但实际上,不仅是应元白,可以说,卢嘉木还有罗光霁他们跟林满杏见面说过话的次数,两只手都数得过来。

除了三年前那场比较私人的聚会,之后于景焕几乎就没有带林满杏跟他们单独聚过。可以说于景焕的占有欲已经变态到令人发指,他们最多也就在宴会上,看见她被于景焕当个宝似的,拴在裤腰带上,眼珠子都掉在她身上,如胶似漆得让人忍不住翻白眼。

要不是这次于景焕这次负责的维伊黎那边的项目比较重要,于家这次又准备借这个机会和他们商量后续的合作计划,他们今天也不会特地跑过来……也不会看见林满杏。

“我在玩游戏。”

身旁突然出现了一个人头,林满杏虽然没有被怎么吓到,但还是手一抖,然后屏幕里头的蛇就撞了墙。

“在玩贪吃蛇啊?”

很是自来熟的,应元白伸出手指在屏幕上戳了两下。

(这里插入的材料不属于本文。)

/-- Roles of the pair, with the host domain running. A second frame in succession without a heartbeat makes a STANDBY ACTIVE with trigger 1, counted in
0x700A, its epoch above the three it knows, and its exclusive outputs held for the two frames after the last heartbeat counted; on an ACTIVE card it
writes 0x0B03; otherwise it only counts. The end of the listen makes a card whose partner does not listen ACTIVE with such an epoch; one that heard a
partner that listens and is preferred waits; before the end nothing changes. A write to clear SUSPECT is OK: a SUSPECT card is SHADOW with phase 1 and
bit 5 of 0x2004:0 clear, another keeps its role with 0x7006:4 = 0. A switchover request that is refused is STATE with 0x0B08 and its reason, roles as
they are; one taken is OK, names the frame 8 ahead with 0x0B07 and leaves the role ACTIVE; without a pair, from a card that is not ACTIVE or to a
partner that is not STANDBY it is refused with reason 1. An uncorrected ECC error is an ECC storm, a corrected one is noted; objects stay. The
complete shadow run writes 0x0B0C with frames and restarts. The numbers of triggers and reasons are the model's (log entry 69). Rests on R313, R315 to
R318, R320, R322 and R325. Next states stated: heartbeatMissing, startListenEnd, clearSuspect, switchoverRequest, plazaEccError, shadowRunComplete. -/
def Obligations.PairRoles : Prop :=
  (∀ (s : State) (m : Nat), s.hostUp = true → s.pairOn = true → s.duplex.beatFrame = some m → m ≠ s.frameNo → s.duplex.missing = 1 → s.obj 0x7001 0 = 2 →
    Answers .heartbeatMissing s fun t => t.obj 0x7001 0 = 3 ∧ t.obj 0x700A 2 = 1 ∧ t.obj 0x700A 1 = countUp 32 (s.obj 0x700A 1)
      ∧ t.duplex.exclusive = some ((m + 3) % 4294967296)
      ∧ t.obj 0x5620 1 = (epochAbove s (max (s.objN 0x5620 1) (max s.duplex.beat.epoch (s.objN 0x5620 2))) : Nat))
  ∧ (∀ (s : State) (m : Nat), s.hostUp = true → s.pairOn = true → s.duplex.beatFrame = some m → m ≠ s.frameNo → s.duplex.missing = 1 → s.obj 0x7001 0 = 3 →
    Answers .heartbeatMissing s fun t => t.obj 0x7001 0 = 3 ∧ t.duplex.missing = 2 ∧ (s.hostUp = true → Writes 0x0B03 [d8 (beatAge s), d8 3] s t))
  ∧ (∀ (s : State) (m : Nat), s.hostUp = true → s.pairOn = true → s.duplex.beatFrame = some m → m ≠ s.frameNo → s.duplex.missing ≠ 1 →
    exec .heartbeatMissing s = .next { s with duplex := { s.duplex with missing := s.duplex.missing + 1 } })
  ∧ (∀ s : State, s.hostUp = true → s.pairOn = true → s.obj 0x7001 0 = 0 → s.duplex.listen = some 0 → s.duplex.partnerListens = false →
    Answers .startListenEnd s fun t => t.obj 0x7001 0 = 3 ∧ t.duplex.listen = none
      ∧ t.obj 0x5620 1 = (epochAbove s (max (s.objN 0x5620 1) (max s.duplex.beat.epoch (s.objN 0x5620 2))) : Nat))
  ∧ (∀ s : State, s.hostUp = true → s.pairOn = true → s.obj 0x7001 0 = 0 → s.duplex.listen = some 0 → s.duplex.partnerListens = true → partnerHeard s = true →
    preferred s = false → exec .startListenEnd s = .next { s with duplex := { s.duplex with listen := none, waitActive := true } })
  ∧ (∀ s : State, s.duplex.listen ≠ some 0 → exec .startListenEnd s = .next s)
  ∧ (∀ s : State, s.hostUp = true → s.pairOn = true → s.obj 0x7001 0 = 4 →
    Answers .clearSuspect s fun t => t.obj 0x7001 0 = 1 ∧ t.obj 0x7009 1 = 1 ∧ bitOf (t.obj 0x2004 0) 5 = false ∧ t.host.lastErr = errOk)
  ∧ (∀ s : State, s.hostUp = true → s.pairOn = true → s.obj 0x7001 0 ≠ 4 →
    Answers .clearSuspect s fun t => t.obj 0x7001 0 = s.obj 0x7001 0 ∧ t.obj 0x7006 4 = 0 ∧ t.host.lastErr = errOk)
  ∧ (∀ s : State, s.hostUp = true → switchRefusal s ≠ 0 →
    Answers .switchoverRequest s fun t => t.duplex.handover = s.duplex.handover ∧ t.obj 0x7001 0 = s.obj 0x7001 0 ∧ t.host.lastErr = errState
      ∧ Writes 0x0B08 [d32 (switchRefusal s)] s t)
  ∧ (∀ s : State, s.hostUp = true → switchRefusal s = 0 → s.duplex.handover = none →
    Answers .switchoverRequest s fun t => t.duplex.handover = some ((s.frameNo + 8) % 4294967296, 1) ∧ t.obj 0x7001 0 = 3 ∧ t.host.lastErr = errOk
      ∧ Writes 0x0B07 [d32 ((s.frameNo + 8) % 4294967296 : Nat), d32 1] s t)
  ∧ (∀ s : State, (s.pairOn = false ∨ s.obj 0x7001 0 ≠ 3 ∨ s.duplex.beat.role ≠ 2) → switchRefusal s = 1)
  ∧ (∀ s : State, s.hostUp = true → Answers (.plazaEccError false) s fun t => t.duplex.eccHard = true ∧ eccStorm t = true ∧ t.objs = s.objs)
  ∧ (∀ s : State, s.hostUp = true → Answers (.plazaEccError true) s fun t => t.duplex.ecc.head? = some s.clk.c ∧ t.duplex.eccHard = s.duplex.eccHard ∧ t.objs = s.objs)
  ∧ (∀ s : State, s.hostUp = true → s.pairOn = true → s.obj 0x7001 0 = 1 → s.obj 0x7009 1 = 2 → s.obj 0x7000 7 ≤ s.obj 0x7009 3 →
    Answers .shadowRunComplete s fun t => Writes 0x0B0C [d16 (s.obj 0x7009 3), d32 s.duplex.restarts] (setRole (s.setObj 0x7009 1 3) 2 2) t)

看着那上面的战绩还有关卡前的数字,他先是沉默了一下,怀疑自己是不是看错了。在确定林满杏是真的打得这么烂后,他不由地笑出了声,说话的语气熟稔极了。

“林满杏,你好菜啊,这才第几关啊?你玩三轮都没有过?”

“我没有菜。”林满杏不知道他是在嘲笑他,她继续道:“还有,你的手指已经指出来了,这个是第五关。”

应元白笑容一滞:“……”

差点忘了,于景焕这老婆是个傻的来着,冲浪都冲不明白的那种。

不过傻子也有傻子的好玩,起码傻子有品,对着他这身打扮能夸得出来,也不是不能一起玩。这么想着,男人那双下垂的狗狗眼就笑得眯成了两道弯月牙,他开口问林满杏:

“要不要我教你怎么通关啊?”

信口胡诌的话张口就来,应元白又说:“放心,打游戏我很强的,开会的时候我天天在底下Timi,老敬业了我跟你说。我先给你演示一波,相信我,我肯定一次性就能过。”

“你要教我吗?”林满杏有点不确定地又问了一遍,“但是薛理说我不聪明,教我会变老。你真的要教我吗?那你等会儿不可以生气。”

“……”应元白难得被噎住。

他多少也知道,于景焕他舅薛理好像挺疼这个侄媳妇的。但是听见林满杏这么喊他的大名,又这么直接地转述他的话……应元白总觉着哪里怪怪的。

“哎呀,我跟他不一样的。”应元白大手一摆,信誓旦旦:“我是专业的,专业的懂吧?要不是看在你今天夸我的份上,我本来都要收费的。”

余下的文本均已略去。